Most solid tumors have a hypoxic population of cells that are both chemo and radio-resistant. Such a hypoxic microenvironment of the tumor can be exploited therapeutically by using the bioreductive prodrug in the GDEPT approach where the gene expresses the prodrug-activating enzyme preferentially in hypoxic cells of solid tumors. One prominent example of bioreductive prodrug is tirapazamine (TPZ or SR 4233). Chemically, tirapazamine is 1, 2, 4-benzotriazin-3-amine 1, 4-dioxide, which becomes activated by NADPH: cytochrome 450 reductase (P450R), to give cytotoxic metabolites, mainly its 1-N-oxide (SR 4317). Both, generating free radicals and oxidizing these radicals to cause DNA strand breaks have been suggested as the possible mechanism of action of TPZ.
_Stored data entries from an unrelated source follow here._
-- ==== Sys2Proof/Machine/Handover.lean ====
section
/-! DEFINITION. The hand-over of descriptors: the choice of a ring (R393), the checks of R381, and what LOAD, LAUNCH,
PATCH, DMA, QUERN, FENCE and EVENT descriptors start (R375–R380, R383, R385). -/

namespace Sys2Proof.Machine

open Sys2Proof

/-! ### Fields -/

def rCls (d : Desc) : Nat := fld d.w0 6 0
def nStop (d : Desc) : Bool := bitOf d.w0 8
def nSkipabs (d : Desc) : Bool := bitOf d.w0 9
def nMapen (d : Desc) : Bool := bitOf d.w0 10
def nFirst (d : Desc) : Nat := fld d.w1 10 0
def nCount (d : Desc) : Nat := fld d.w1 26 16
def nProg (d : Desc) : W32 := w32 (fld d.w1 63 32)
def nMap (d : Desc) : Nat := fld d.w2 47 0
def lSrc (d : Desc) : Nat := fld d.w1 47 0
def lSrclen (d : Desc) : Nat := fld d.w2 31 0
def qStack (d : Desc) : Nat := fld d.w0 11 8
def qArr (d : Desc) : Bool := bitOf d.w0 12
def qAcore (d : Desc) : Nat := fld d.w0 23 13
def qEntry (d : Desc) : Nat := fld d.w0 29 24
def qMask (d : Desc) : W32 := w32 (fld d.w1 31 0)
def qMcast (d : Desc) : Nat := fld d.w1 47 32
def gOp (d : Desc) : Nat := fld d.w0 9 8
def gExpect (d : Desc) : W32 := w32 (fld d.w1 31 0)
def tOp (d : Desc) : Nat := fld d.w0 11 8
def tTensor (d : Desc) : Nat := fld d.w1 31 0
def tBlock (d : Desc) : Nat := fld d.w1 63 32

/-- R373: the descriptor as its engine sees it, the ring fields cleared. -/
def engineDesc (d : Desc) : Desc :=
  { d with w0 := setFld d.w0 7 7 0, w3 := setFld d.w3 63 61 0, w5 := setFld d.w5 63 63 0 }

/-! ### The sluice's share of the DMA class (R288) -/

/-- A range wholly in the window, in one present scratchpad, or in register space. -/
def sluiceSide (s : State) (da len : Nat) : Bool :=
  match daKind s da, daKind s (da + len - 1) with
  | .window _, .window _ => true
  | .scratch n _, .scratch m _ => n == m
  | .reg _, .reg _ => true
  | _, _ => false

/-- R288: the start is carried out by the sluice. -/
def sluiceQualifies (s : State) (d : Desc) : Bool :=
  dNblk d == 1 && decide (1 ≤ dBlklen d) && decide (dBlklen d ≤ 256) && !dLink d && !dIdxs d && !dIdxd d
    && dPsrc d == 0 && dSwid d == 0 && dDwid d == 0 && dSas d != dDas d
    && sluiceSide s (if dSas d then d.w2.toNat else d.w1.toNat) (dBlklen d)

/-! ### Field rules (R373–R380, R269, R416) -/

/-- The bits that a class names, word by word, beside the ring fields. -/
def descMask (d : Desc) : List Nat :=
  let any := mbits 63 0
  let da := mbits 47 0
  let low := mbits 31 0
  match rCls d with
  | 1 => [0, da, low, 0, 0, 0, 0, 0]
  | 2 => [mbits 10 8, orMasks [(10, 0), (26, 16), (63, 32)], da, 0, 0, 0, any, 0]
  | 3 => [mbits 10 9, orMasks [(10, 0), (26, 16)], da, mbits 38 0, mbits 38 0, mbits 38 0, mbits 38 0, mbits 38 0]
  | 5 => [mbits 29 8, mbits 47 0, da, da, da, da, any, 0]
  | 6 => [0, 0, 0, 0, 0, 0, 0, 0]
  | 7 => [mbits 9 8, low, 0, 0, 0, 0, 0, 0]
  | 8 => [mbits 23 8, any, any, 0, 0, 0, 0, 0]
  | 9 => match tOp d with
    | 1 => [mbits 11 8, da, 0, 0, 0, 0, 0, 0]
    | 2 => [mbits 11 8, low, 0, 0, 0, 0, 0, 0]
    | 3 => [mbits 11 8, mbits 32 0, low, 0, 0, 0, 0, 0]
    | 4 => [mbits 11 8, any, any, low, low, 0, 0, 0]
    | 5 => [mbits 11 8, any, low, 0, 0, 0, 0, 0]
    | 6 => [mbits 11 8, any, mbits 23 0, 0, 0, 0, 0, 0]
    | 7 => [mbits 11 8, low, 0, 0, 0, 0, 0, 0]
    | 8 => [mbits 11 8, 0, 0, 0, 0, 0, 0, 0]
    | _ => [mbits 11 8, any, mbits 32 0, 0, 0, 0, 0, 0]
  | _ => [any, any, any, any, any, any, any, any]

/-- R374: a bit that no table names is set; JOBTAG and CLASS stand in every class. -/
def descReserved (d : Desc) : Bool :=
  let e := engineDesc d
  let ws := [setFld (setFld e.w0 6 0 0) 63 32 0, e.w1, e.w2, e.w3, e.w4, e.w5, e.w6, e.w7]
  (ws.zip (descMask d)).any (fun p => p.1.toNat &&& p.2 != p.1.toNat)

/-- R381 order 3: the field rules of a class other than LAUNCH and PATCH. -/
def fieldsBad (s : State) (d : Desc) : Bool :=
  descReserved d || (match rCls d with
    | 1 => lSrc d % 64 != 0
    | 4 => let e := engineDesc d
           dmaRuleBad (if sluiceQualifies s e then 0 else dTch e) e true
    | 5 => decide (12 ≤ qStack d) || (qArr d && decide (1200 ≤ qAcore d))
    | 7 => gOp d == 0
    | 9 => tOp d == 0 || decide (10 ≤ tOp d)
    | _ => false)

/-- R381 order 4: the absent core that a QUERN or a DMA names. -/
def namesAbsent (s : State) (d : Desc) : Option Nat :=
  if rCls d = 5 then (if qArr d && !corePresent s (qAcore d) then some (qAcore d) else none)
  else if rCls d = 4 then (if dmaAbsent s d then some (dAcore d) else none)
  else none

/-! ### Permission (R374, R450, R454) -/

/-- R374: classes that a core may POST. -/
def postable (cls : Nat) : Bool := !(cls == 1 || cls == 7 || cls == 9)

/-- R381 order 2, but for a PATCH of a sealed core. -/
def classDenied (s : State) (cls : Nat) (posted : Bool) : Bool :=
  (posted && !postable cls)
    || (match s.otp.state with
      | .provisioning => decide (s.sec.debug = .vendor) && cls == 9
      | .deployed => false
      | .decommissioned => [1, 2, 3, 5, 9].contains cls)

/-- R377: the pairs of a PATCH, in ascending k. -/
def patchPairs (d : Desc) : List (Nat × W32) :=
  [d.w3, d.w4, d.w5, d.w6, d.w7].filterMap (fun w =>
    if bitOf w 38 then some (fld w 37 32, w32 (fld w 31 0)) else none)

/-- R450: a pair names a word that a sealed core does not let be patched. -/
def patchDenied (s : State) (cores : List Nat) (d : Desc) : Bool :=
  cores.any (fun n => (coreAt s n).sealedBy.isSome
    && (patchPairs d).any (fun p => !bitOf (coreAt s n).patchMask p.1))

/-! ### The cores named (R376) -/

/-- A read by control core 0: its bytes, unless it meets an address error, a refusal (log 13) or poison. -/
def frontRead (s : State) (n da len : Nat) (jobtag : W32) : Option (List Byte) × State :=
  if rangeError s da len then (none, s)
  else if rangeSealRefused s none da len false then (none, sealedRefuse s 2 n da jobtag)
  else
    let r := readAs s jobtag 0xFFF da len
    (if anyPoison r.2.1 then none else some r.1, r.2.2)

/-- R376: the cores that a LAUNCH or a PATCH names; none when the naming is bad. -/
def namedCores (s : State) (n : Nat) (d : Desc) : Option (List Nat) × State :=
  if 1200 < nFirst d + nCount d then (none, s)
  else if nMapen d then
    if nMap d % 32 ≠ 0 then (none, s)
    else
      let r := frontRead s n (nMap d) 160 (dJobtag d)
      match r.1 with
      | none => (none, r.2)
      | some bs => (if (mapCores bs).any (fun c => decide (1200 ≤ c)) then none else some (mapCores bs), r.2)
  else (some ((List.range (nCount d)).map (· + nFirst d)), s)

/-! ### The checks (R381, R382) -/

/-- What the checks found: the status and INFO0 of the first that failed, and the present cores named. -/
structure Checked where
  s : State
  fail : Option (Nat × Nat) := none
  cores : List Nat := []

/-- The checks of a LAUNCH or a PATCH. -/
def checkNamed (s : State) (n : Nat) (d : Desc) : Checked :=
  if rCls d = 2 ∧ descReserved d then { s := s, fail := some (2, 0) }
  else
    let r := namedCores s n d
    let s := r.2
    if rCls d = 3 ∧ patchDenied s (r.1.getD []) d then { s := s, fail := some (0x15, 0) }
    else match r.1 with
      | none => { s := s, fail := some (2, 0) }
      | some cs =>
        if descReserved d then { s := s, fail := some (2, 0) }
        else match cs.find? (fun c => !corePresent s c) with
          | some c => if nSkipabs d then { s := s, cores := cs.filter (corePresent s) } else { s := s, fail := some (1, c) }
          | none => { s := s, cores := cs }

/-- R381, orders 1 to 4. -/
def checkHead (s : State) (n : Nat) (x : RDesc) : Checked :=
  let d := x.d
  let cls := rCls d
  if cls = 0 ∨ 9 < cls then { s := s, fail := some (2, 0) }
  else if classDenied s cls x.posted then { s := s, fail := some (0x15, 0) }
  else if cls = 2 ∨ cls = 3 then checkNamed s n d
  else if fieldsBad s d then { s := s, fail := some (2, 0) }
  else match namesAbsent s (engineDesc d) with
    | some c => { s := s, fail := some (1, c) }
    | none => { s := s }

/-! ### The choice of a ring (R393) -/

/-- R286, R290: the DMA class waits in the front end for its engine; a host source waits for the link (log 5). -/
def engineRoom (s : State) (x : RDesc) : Bool :=
  let e := engineDesc x.d
  rCls x.d != 4 || (checkHead s 0 x).fail.isSome
    || (if sluiceQualifies s e then decide (s.sluices.length < 32) && (!dSas e || linkCarries s)
        else decide ((dmaAt s (dTch e)).pending.length < 8))

/-- R212: the bytes that a LOAD reads. -/
def imageLen (s : State) (d : Desc) : Nat :=
  let avail := lSrclen d
  min (min avail (max 32 (imgLength (daRead s (lSrc d) (min avail 32)).1))) 16864

/-- R38: control core 3 is to do it, and does not run. -/
def core3Waits (s : State) : Bool := (ctlAt s 3).st != 0

/-- R62, R80: what a TWIN descriptor reads or writes waits; R38: its duties pause while control core 3 restarts. -/
def twinWaits (s : State) (d : Desc) : Bool :=
  let tensor := tTensor d
  decide (tOp d ≠ 0 ∧ tOp d < 10) && core3Waits s || match tOp d with
  | 1 => tablesWait s || newTableWaits s (fld d.w1 47 0)
  | 2 => tablesWait s
  | 4 => tensorWaits s tensor || blockWaits s tensor (tBlock d)
  | 5 => tensorWaits s tensor || (match tableOf s tensor with
    | some t => (List.range (min (fld d.w2 31 0) t.nblock)).any (fun n => moveWaits s tensor (n + tBlock d))
    | none => false)
  | 6 => tablesWait s
  | 7 => match findSession s (w32 (fld d.w1 31 0)) with
    | some x => tensorWaits s x.tensor || (match tableOf s x.tensor with
      | some t => (List.range t.nblock).any (moveWaits s x.tensor)
      | none => false)
    | none => false
  | 9 => tablesWait s || (!bitOf d.w2 32 && rangeWaits s d.w1.toNat
      (16 * min (fld d.w2 31 0) s.twin.sessions.length + 16) true)
  | _ => false

/-- R62, R80: what a descriptor itself reads or writes of device memory, as it is handed over, waits for a stream or a
stack; the descriptor waits with it, in its ring. -/
def workWaits (s : State) (d : Desc) : Bool :=
  match rCls d with
  | 1 => rangeWaits s (lSrc d) (min (lSrclen d) 32) || rangeWaits s (lSrc d) (imageLen s d)
  | 2 => nMapen d && rangeWaits s (nMap d) 160
  | 3 => nMapen d && rangeWaits s (nMap d) 160
  | 9 => twinWaits s d
  | _ => false

/-- R393: the ring's next descriptor, when the ring can hand it over. A DRAINING ring hands over what it has admitted (R396,
log 38). -/
def ringReady (s : State) (n : Nat) : Option RDesc :=
  let r := ringAt s n
  match r.queue with
  | [] => none
  | x :: _ =>
    if (r.st ≠ .running ∧ r.st ≠ .draining) ∨ r.fence.isSome ∨ !engineRoom s x ∨ workWaits s x.d then none else some x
The hypoxia-regulated GDEPT using TPZ exploits the anaerobic activation of hypoxia inducible factor (HIF-1) - a transcription factor that binds to hypoxia response element (HRE) of genes encoding proteins (e.g. GLUT-1, VEGF and enzymes of anaerobic glycolytic pathway) that help tissues cope with hypoxia in various ways. To bio-activate TPZ, the expression of P450R is placed under the transcriptional control of HIF-1 through the use of hypoxia response element (HRE) in the expression cassette. The gene construct is finally delivered to the target tissues mainly via adenovirus.
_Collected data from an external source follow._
-- ==== Sys2Proof/Machine/LogUnit.lean ====
section
/-! DEFINITION. The event log (R495–R501), counter clears (R498) and the trace unit (R502). -/

namespace Sys2Proof.Machine

open Sys2Proof

/-! ### Alarms (R501) -/

/-- The gap between alarms of a class, in ns. -/
def alarmGap (s : State) (c : Nat) : Nat := if c = 4 then 10000 else regFld s oLogCtl 23 16 * 10000

/-- An alarm goes out on its enabled paths, and counts as sent. `lastAlarm` holds its time plus 1; 0 is none. -/
def sendAlarm (s : State) (c : Nat) : State :=
  let s : State := { s with log := { s.log with
    lastAlarm := tset 0 c (s.time + 1) s.log.lastAlarm, due := s.log.due.filter (· != c) } }
  let s := if regBit s oLogIrqEn c then msixRaise s 1024 else s
  if regBit s oLogMgmtEn c then emit s (.mgmtAlert (mgmtAddress s) c) else s

def alarmInGap (s : State) (c : Nat) : Bool :=
  let last := tget 0 s.log.lastAlarm c
  last != 0 && decide ((s.time - (last - 1)).toNat < alarmGap s c)

/-- A class-c record is written that no alarm has covered. -/
def alarmDue (s : State) (c : Nat) : State :=
  if alarmInGap s c then
    { s with log := { s.log with due := if s.log.due.contains c then s.log.due else s.log.due ++ [c] } }
  else sendAlarm s c

/-- ALARM_GAP_END (R501): a due alarm is sent if software has not cleared the class's LOG_PEND bit. -/
def alarmGapEnd (cls : Fin 8) (s : State) : State :=
  if s.log.due.contains cls.val then
    if regBit s oLogPend cls then sendAlarm s cls
    else { s with log := { s.log with due := s.log.due.filter (· != cls.val) } }
  else s

/-! ### The ring of records (R496, R500) -/

/-- One record enters the ring. -/
def writeRec (s : State) (r : Rec) : State :=
  let s := count s oLogLseq
  let r := { r with lseq := regGet s oLogLseq }
  let w := s.log.wptr
  let s := if thas s.log.ring w then regSetBit s oLogStatus 15 else s
  let s : State := { s with log := { s.log with ring := tset {} w r s.log.ring, wptr := (w + 1) % 32768 } }
  let s := if !r.coalesced && !r.summary && !regBit s oLogFirstValid r.cls then
      regSetBit { s with log := { s.log with first := tset {} r.cls r s.log.first } } oLogFirstValid r.cls
    else s
  let s := if r.cls = 4 then regSetBit s oLogStatus 16 else s
  alarmDue (regSetBit s oLogPend r.cls) r.cls

/-- R500: the writer of a SOFTWARE record that has entered the queue goes on. -/
def releaseOwner (s : State) : LogOwner → State
  | .desc d => complete s d {}
  | .core n launch =>
    if (coreAt s n).launch = launch then settleCore (modCore s n (fun c => { c with events := c.events - 1 })) n else s

/-- R500: waiting records of classes 4, 5 and 7 enter as places free, in order of occurrence. -/
def logRefillN : (fuel : Nat) → State → State
  | 0, s => s
  | n + 1, s =>
    match s.log.waiting with
    | [] => s
    | (r, owner) :: rest =>
      if logRoom s.log then
        let s := logHold { s with log := { s.log with waiting := [] } } r none
        let s : State := { s with log := { s.log with waiting := rest } }
        logRefillN n (match owner with | some o => releaseOwner s o | none => s)
      else s

/-- LOG_RECORD_WRITE (R496, R500, R501): the oldest record of the ingress queue is written. -/
def logRecordWrite (s : State) : State :=
  match s.log.ingress with
  | [] => s
  | (_, r) :: rest =>
    let s := writeRec { s with log := { s.log with ingress := rest } } r
    logSummary (logRefillN s.log.waiting.length s)

/-- A COALESCED record takes a place of the queue, or is dropped (R499, R500). -/
def pushCoalesced (s : State) (r : Rec) : State :=
  if generalFill s.log < 256 then { s with log := { s.log with ingress := s.log.ingress ++ [(false, r)] } }
  else
    let s : State := { s with log := { s.log with
      drops := tset 0 r.cls (tget 0 s.log.drops r.cls + 1) s.log.drops, dropped := true } }
    count s (oLogDrop r.cls)

/-- COALESCE_WINDOW_END (R499): the entry is freed, and writes one record if it absorbed any occurrence. -/
def coalesceWindowEnd (entry : Nat) (s : State) : State :=
  match s.log.coal[entry]? with
  | none => s
  | some e =>
    let s : State := { s with log := { s.log with coal := s.log.coal.eraseIdx entry } }
    if e.count = 0 then s
    else
      let span := min ((e.last.time - e.first).toNat / 1000) (2 ^ 32 - 1)
      pushCoalesced s { e.last with coalesced := true, count := e.count, span := span }

/-! ### Clears (R495, R498) -/

/-- R498: every counter of a class reads 0. -/
def clearCounters (s : State) (c : CntCls) : State :=
  { s with regs := s.regs.filter (fun p => (regDef p.1).cnt != some c) }

/-- CLEAR_PERF (R498, R503). -/
def clearPerf (s : State) : State := clearCounters s .perf

/-- CLEAR_ERR (R498, R503); HUB_CC_STATUS.RESTARTS is an error counter too (R42), and an outage under way counts from here
(R425). -/
def clearErr (s : State) : State :=
  let s := clearCounters s .err
  let s : State := { s with twin := { s.twin with
    splitSince := s.twin.splitSince.map (fun _ => s.time), takeover := s.twin.takeover.map (fun p => (s.time, p.2)) } }
  (List.range 4).foldl (fun s n => setCtl s n { ctlAt s n with restarts := 0 }) s

/-- R495: what keeps FAULT set. -/
def faultPersists (s : State) : Bool :=
  (List.range 4).any (fun n => (ctlAt s n).st == 2)
    || (List.range 12).any (fun k => decide ((stackAt s k).st = .failed))
    || (decide (s.power.st = .standby) && s.power.braked)

/-- FAULT_CLEAR (R495). -/
def faultClear (s : State) : State := if faultPersists s then s else regClrBit s oLogStatus 16

/-- LOG_TIME_READ (R503): a read of LOG_TIME_LO latches bits 63:32. -/
def logTimeRead (s : State) : State := { s with log := { s.log with timeHi := w32 (fld s.time 63 32) } }

/-! ### Trace (R502) -/

def traceBase (s : State) : Nat := (regGet s oTraceLo).toNat + put (regFld s oTraceHi 15 0) 32

/-- Records in the trace ring. -/
def traceLen (s : State) : Nat := 2 ^ (regFld s oTraceSize 5 0 - 5)

/-- R502: a failed trace write stops the trace. -/
def traceStopped (s : State) (sub da : Nat) : State := event (regClrBit s oTraceCtl 0) 6 12 6 sub 0 da

/-- TRACE_RECORD_WRITE (R502): the oldest queued record goes to the ring, which wraps or stops at its end;
LOG_TRACE_WPTR counts on, as a sequence counter (R498). -/
def traceRecordWrite (s : State) : State :=
  match s.trace with
  | [] => s
  | r :: rest =>
    let idx := (regGet s oTraceWptr).toNat % traceLen s
    let da := (traceBase s + 32 * idx) % 2 ^ 48
    let stop := regBit s oTraceCtl 1
    if !regBit s oTraceCtl 0 ∨ rangeWaits s da 32 true ∨ (daKind s da = .dram ∧ regGet s oCfgEpoch = 0) then s
    else if stop && regBit s oTraceStatus 0 then count { s with trace := rest } oTraceDrop
    else if rangeError s da 32 then traceStopped { s with trace := rest } 2 da
    else if rangeSealRefused s none da 32 true then traceStopped (count { s with trace := rest } oDenyCnt) 1 da
    else
      let len := traceLen s
      let s := regSet (daWrite s (fun _ => 2) da (leBytes 32 r.word.toNat) [false]) oTraceWptr (regGet s oTraceWptr + 1)
      let s := if stop && decide (idx + 1 = len) then regSetBit s oTraceStatus 0 else s
      { s with trace := rest }

end Sys2Proof.Machine
end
Preclinical studies of TPZ have demonstrated its ability to potentiate the antitumor effect of radiotherapy and chemotherapy significantly, in particular, platinum-based drugs (e.g. cisplatin) and taxanes, in both murine and human xenograft models. This encouraging data has initiated Phase I, II, and III trials with TPZ in combination with cisplatin for the treatment of solid tumors including non-small cell lung cancer, breast cancer, head and neck cancer, and melanoma and as an adjuvant to radiotherapy in Phase II trials for head and neck cancer, cervical cancer and glioblastoma multiforme.

Phase III trials using cisplatin and TPZ for the treatment of advanced non-small cell lung cancer demonstrated a significant survival benefit for patients treated with the combined regimen showing a doubling in response rate compared with patients treated with cisplatin alone. A partial beneficial response of TPZ/P450R has also been found in breast carcinoma in Phase I clinical trial. Recently, the Stratford group at the University of Manchester has found complete tumor regression using TPZ in a human tumor model (HT 1080 fibrosarcoma) transfected with adenoviral construct containing P450R gene. Thus hypoxia-regulated GDEPT using tirapazamine provides an optimistic, tempting approach for treating solid malignant tumor with more specificity and less toxicity in future.